Income Taxes — We are subject to income tax in the United States and numerous foreign jurisdictions. Significant judgments are required in determining the consolidated provision for income taxes. We calculate a provision for income taxes using the asset and liability method, under which deferred tax assets and liabilities are recognized by identifying the temporary differences arising from the different treatment of items for tax and accounting purposes. We account for the tax impact of including Global Intangible Low-Taxed Income (GILTI) in U.S. taxable income as a period cost. We provide related valuation allowances for deferred tax assets, where appropriate. Significant judgment is required in determining any valuation allowance against deferred tax assets. In assessing the need for a valuation allowance, we consider all available evidence for each jurisdiction, including past operating results, estimates of future taxable income, and the feasibility of ongoing tax planning strategies. In the event we determine that all or part of the net deferred tax assets are not realizable in the future, we will make an adjustment to the valuation allowance that would be charged to earnings in the period such determination is made.

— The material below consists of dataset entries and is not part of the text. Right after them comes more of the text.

/-- What a descriptor's moves have done so far: the memories as it leaves them, what it wrote, newest
first, and its first fault. -/
structure Acc where
  mem : Memory
  stores : Memory
  memWrites : List (Nat × Byte)
  storeWrites : List (Nat × Byte)
  fault : Option (Nat × Nat)
  deriving DecidableEq, Repr

def Acc.fail (a : Acc) (f : Nat × Nat) : Acc := { a with fault := a.fault.orElse fun _ => some f }

/-- The store key of a STORE address (R195). -/
def formKey (c a : Nat) : Nat := storeKey c (fld a 32 31) (fld a 22 0)

/-- Bytes read at an address of a side. -/
def State.sideRead (s : State) (c : Nat) (key : BitVec 8) (ps : List TcEntry) (acc : Acc) (kind a n : Nat) :
    Except (Nat × Nat) (List Byte) :=
  if kind = 1 then .ok (Memory.read acc.stores (formKey c a) n)
  else (s.xlate ps key false (pieces a n)).map fun xs => xs.flatMap fun x => Memory.read acc.mem x.1 x.2

/-- The bytes of a list with consecutive keys. -/
def cellsAt (a : Nat) (bs : List Byte) : List (Nat × Byte) :=
  ((List.range bs.length).zip bs).map fun p => (a + p.1, p.2)

/-- Physical cells for bytes over translated pieces. -/
def cellsOver : List (Nat × Nat) → List Byte → List (Nat × Byte)
  | [], _ => []
  | (pa, n) :: xs, bs => cellsAt pa (bs.take n) ++ cellsOver xs (bs.drop n)

/-- Bytes written at an address of a side. -/
def State.sideWrite (s : State) (c : Nat) (key : BitVec 8) (ps : List TcEntry) (acc : Acc) (kind a : Nat)
    (bs : List Byte) : Acc :=
  if kind = 1 then
    { acc with
      stores := Memory.write acc.stores (formKey c a) bs
      storeWrites := (cellsAt (formKey c a) bs).reverse ++ acc.storeWrites }
  else
    match s.xlate ps key true (pieces a bs.length) with
    | .error f => acc.fail f
    | .ok xs =>
      let cells := cellsOver xs bs
      { acc with
        mem := cells.foldl (fun m x => Tbl.set 0 m x.1 x.2) acc.mem
        memWrites := cells.reverse ++ acc.memWrites }

/-- The bytes of a pad. -/
def padBytes (w : Nat) (m : Mv) : List Byte := ((leBytes 8 (dPadValue w)).drop m.off).take m.size

/-- One move between sides of the module; what cannot be moved is left out, with its fault. -/
def State.moveOne (s : State) (c w : Nat) (key : BitVec 8) (ps : List TcEntry) (acc : Acc) (m : Mv) : Acc :=
  match m.src with
  | none => s.sideWrite c key ps acc (dDstKind w) m.dst (padBytes w m)
  | some a =>
    match s.sideRead c key ps acc (dSrcKind w) a m.size with
    | .error f => acc.fail f
    | .ok bs => s.sideWrite c key ps acc (dDstKind w) m.dst bs

/-! ### Remote sides (R236) -/

/-- A move cut at a boundary of the spans, where it crosses one; no move is longer than a span. -/
def cutAt (span : Nat) (remote : Mv → Nat) (m : Mv) : List Mv :=
  let n := span - remote m % span
  if m.size ≤ n then [m]
  else [{ m with size := n }, ⟨m.src.map (· + n), m.dst + n, m.size - n, m.off + n⟩]

/-- A request's share of the moves: one run within one span of the peer's addresses. -/
def joinRuns (overlap : Bool) (span : Nat) (remote : Mv → Nat) : List Mv → List (List Mv)
  | [] => []
  | m :: ms =>
    match joinRuns overlap span remote ms with
    | (n :: r) :: rs =>
      let len := (n :: r).foldl (fun k v => k + v.size) m.size
      if !overlap && m.src.isSome == n.src.isSome && m.dst + m.size == n.dst &&
          (match m.src, n.src with | some a, some b => a + m.size == b | _, _ => true) &&
          remote m / span == (remote m + len - 1) / span && (m.src.isSome || m.off == n.off) then (m :: n :: r) :: rs
      else [m] :: (n :: r) :: rs
    | rs => [m] :: rs
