/-- TARGET_TIMEOUT_EXPIRE. -/
def execTargetTimeoutExpire (s : State) : Host.Outcome State Fault Refusal :=
  act s fun s =>
    match s.supply.targetAt with
    | none => s
    | some t =>
      let s := s.reach (t + 1000000000 * s.obj 0x3003 4)
      (s.setSupply fun p => { p with target := 0, nextTarget := none, targetAt := none }).log 0x300D 0 s.powerItems

/-! ### Over-voltage and power failure (R382, R387) -/

/-- OVERVOLTAGE_DISCONNECT: above 60 V for more than 1 ms, or above 80 V; the module proceeds as for a dip. -/
def execOvervoltageDisconnect (s : State) : Host.Outcome State Fault Refusal :=
  act s fun s =>
    match s.supply.connected, s.supply.overSince with
    | true, some t =>
      let s := if 80000 < s.supply.mv then s else s.reach (t + 1000001)
      let s := s.alerting fun s => s.setSupply fun p => { p with
        connected := false
        dip := true
        lowBank := decide (p.bank < 2800)
        belowSince := some s.now }
      s.log 0x3006 0 s.powerItems
    | _, _ => s

/-- OVERVOLTAGE_RECONNECT: at or below 60 V for 100 µs. -/
def execOvervoltageReconnect (s : State) : Host.Outcome State Fault Refusal :=
  act s fun s =>
    match s.supply.connected, s.supply.okSince with
    | false, some t => (s.reach (t + 100000)).setSupply fun p => { p with connected := true }
    | _, _ => s

/-- A die or a stack is at its critical temperature (R489). -/
def Supply.critical (u : Supply) : Bool :=
  (u.dieTemps.any fun t => decide (115 ≤ t)) || u.stackTemps.any fun t => decide (105 ≤ t)

/-- POWER_FAIL: the bank is exhausted in a dip, or a temperature is critical. -/
def execPowerFail (s : State) : Host.Outcome State Fault Refusal :=
  act s fun s => if (s.supply.dip && s.supply.bank == 0) || s.supply.critical then s.powerFail else s

/-- POWER_ON: the input first reaches 46 V. -/
def execPowerOn (mv : Nat) (s : State) : Host.Outcome State Fault Refusal :=
  .next (if s.down && decide (46000 ≤ mv) then s.setSupply fun p => { p with mv := mv / 10 * 10 } else s)

/-- POWER_GOOD: hall time starts at 0 in UNSET, and the straps are sampled (R36, R483). -/
def execPowerGood (straps : BitVec 4) (s : State) : Host.Outcome State Fault Refusal :=
  .next (if s.down && decide (46000 ≤ s.supply.mv) then
      ({ s.flashOnly with supply := { Supply.reset with mv := s.supply.mv } }).setObj 0x1000 9 straps.toNat
    else s)

/-! ### Temperatures (R489) -/

/-- Sensors: 0-5 the dies, 6-37 the stacks. Those at or above a level. -/
def hotSensors (dies hbms : List Int) (die stack : Int) : List Nat :=
  ((List.range dies.length).filter fun i => decide (die ≤ dies.getD i 0)) ++
  ((List.range hbms.length).filter fun i => decide (stack ≤ hbms.getD i 0)).map (· + 6)

/-- The temperature of a sensor, from its number. -/
def Supply.sensor (u : Supply) (n : Nat) : Int := if n < 6 then u.dieTemps.getD n 0 else u.stackTemps.getD (n - 6) 0

/-- A temperature as an item of 32 bits. -/
def tempItem (t : Int) : Nat := unsext 32 t

/-- DIE_WARN. -/
def State.dieWarn (s : State) : Int := sext 16 (s.obj 0x3007 1)

/-- The warning level of each sensor reached is logged as it is entered. -/
def State.thermalWarn (s : State) : State :=
  let u := s.supply
  let hot := hotSensors u.dieTemps u.stackTemps s.dieWarn 85
  let new := hot.filter fun n => !(u.warned.contains n)
  let s := s.each new fun s n => s.log 0x3011 0 [(8, n), (32, tempItem (u.sensor n))]
  s.alerting fun s => s.setSupply fun p => { p with warned := p.warned ++ new }

/-- Sensors tripped: at their trip, or not yet 5 degrees below it. One at its trip trips the governor. -/
def State.thermalTrip (s : State) : State :=
  let u := s.supply
  let hot := hotSensors u.dieTemps u.stackTemps 105 95
  let warm := hotSensors u.dieTemps u.stackTemps 101 91
  let new := hot.filter fun n => !(u.tripped.contains n)
  let s := (s.setSupply fun p => { p with tripped := p.tripped.filter warm.contains ++ new }).noteClear
  match hot with
  | n :: _ => s.governorTrip (n + 1)
  | [] => s

/-- Every sensor has been 3 degrees below its warning: since when. -/
def State.noteCool (s : State) : State :=
  let u := s.supply
  let cool := (hotSensors u.dieTemps u.stackTemps (s.dieWarn - 2) 83).isEmpty
  s.setSupply fun p => { p with coolSince := since s.now cool p.coolSince }

/-- THERMAL_SAMPLE: the action of each level reached, in the order warning, trip, critical. -/
def execThermalSample (dies hbms : List Int) (lid : Int) (s : State) : Host.Outcome State Fault Refusal :=
  act s fun s =>
    let s := s.setSupply fun p => { p with dieTemps := dies.take 6, stackTemps := hbms.take 32, lidTemp := lid }
    let s := (s.thermalWarn.noteCool).thermalTrip
    if s.supply.critical then s.powerFail else s

/-- THERMAL_WARN_CLEAR. -/
def execThermalWarnClear (s : State) : Host.Outcome State Fault Refusal :=
  act s fun s =>
    match s.supply.warned, s.supply.coolSince with
    | _ :: _, some t =>
      ((s.reach (t + 1000000000)).setSupply fun p => { p with warned := [] }).log 0x3012
    | _, _ => s

/-! ### REF_IN (R370) -/

/-- REF_IN_LOST. -/
def execRefInLost (s : State) : Host.Outcome State Fault Refusal :=
  act s fun s =>
    if s.supply.refLost then s
    else
      let s := s.alerting fun s => s.setSupply fun p => { p with refLost := true }
      (s.log 0x3008 0 s.powerItems).timeLoss

/-- REF_IN_RESTORE: only with no job loaded. -/
def execRefInRestore (s : State) : Host.Outcome State Fault Refusal :=
  act s fun s =>
    if !s.supply.refLost || s.job.loaded then s
    else (s.setSupply fun p => { p with refLost := false }).log 0x3009 0 s.powerItems

/-! ### Core and die bivouac (R371, R372) -/

/-- CORE_GATE: the queues have drained. -/
def execCoreGate (core : Core) (s : State) : Host.Outcome State Fault Refusal :=
  act s fun s =>
    if (s.core core).power = .draining ∧ s.queuesEmpty core then
      s.mapCore core fun v => { v with power := .asleep }
    else s

/-- A core is awake: its pace counters start again, and what waited for the wake arrives (R203, R308). -/
def State.coreAwakes (s : State) (c : Nat) : State :=
  let late := (s.core c).latePosts
  let scale := (s.core c).lateScale
  let s := s.mapCore c fun v => { v with power := .awake, latePosts := [], lateScale := false }
  let s := s.each (List.range 8) fun s x => s.mapCtx c x fun v => { v with pace := s.now }
  let s := s.each [2 * c, 2 * c + 1] fun s m => s.setMover m { s.mover m with pace := s.now }
  let s := s.on scale (·.writeScale c)
  s.each late fun s p => s.post c p.1 p.2 false

/-- CORE_WAKE_COMPLETE: 50 ns after the wake began; not before its die is awake. -/
def execCoreWakeComplete (core : Core) (s : State) : Host.Outcome State Fault Refusal :=
  act s fun s =>
    if (s.core core).power = .waking ∧ Tbl.get .awake s.dies (core / 48) = .awake then
      (s.reach ((s.core core).wakeAt + 50)).coreAwakes core
    else s

/-- DIE_WAKE_COMPLETE: 20 µs after the wake began; cores that wake with it follow. -/
def execDieWakeComplete (die : Die) (s : State) : Host.Outcome State Fault Refusal :=
  act s fun s =>
    if Tbl.get .awake s.dies die ≠ .waking then s
    else
      let s := s.reach (Tbl.get 0 s.supply.dieWakes die + 20000)
      let s := s.setDie die .awake
      let s := s.setSupply fun p => { p with dieWakes := Tbl.set 0 p.dieWakes die 0 }
      s.each (List.range 48) fun s i => s.mapCore (48 * die + i) fun v =>
        if v.power = .waking then { v with wakeAt := s.now } else v

end Sys2Proof.Machine
end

Significant judgment is also required in evaluating our uncertain tax positions. Although we believe our tax return positions are sustainable, we recognize tax benefits from uncertain tax positions in the financial statements only when it is more likely than not that the positions will be sustained upon examination, including resolution of any related appeals or litigation processes, based on the technical merits and a consideration of the relevant taxing authority’s administrative practices and precedents. To the extent that the final tax outcome of these matters is different from the amounts recorded, such differences will impact the provision for income taxes in the period in which such determination is made. The provision for income taxes includes the impact of reserve provisions and changes to reserves that are considered appropriate, as well as the related net interest and penalties. We believe we have provided adequate reserves for all uncertain tax positions.
Legal and Other Contingencies — The outcomes of legal proceedings and claims brought against us are subject to significant uncertainty. An estimated loss from a loss contingency such as a legal proceeding or claim is accrued by a charge to income if it is probable that an asset has been impaired or a liability has been incurred and the amount of the loss can be reasonably estimated. In determining whether a loss should be accrued we evaluate, among other factors, the degree of probability of an unfavorable outcome and the ability to make a reasonable estimate of the amount of loss. Changes in these factors could materially impact our consolidated financial statements.
Inventories — We state our inventory at the lower of cost or net realizable value. We record a write-down for inventories of components and products, including third-party products held for resale, which have become obsolete or are in excess of anticipated demand or net realizable value. We perform a detailed review of inventory each fiscal quarter that considers multiple factors, including demand forecasts, product life cycle status, product development plans, current sales levels, product pricing, and component cost trends. The industries in which we compete are subject to demand changes. If future demand or market conditions for our products are less favorable than forecasted or if unforeseen technological changes negatively impact the utility of component inventory, we may be required to record additional write-downs, which would adversely affect our gross margin.
Recently Issued Accounting Pronouncements
See Note 2 of the Notes to the Consolidated Financial Statements included in this report for a summary of recently issued accounting pronouncements that are applicable to our Consolidated Financial Statements.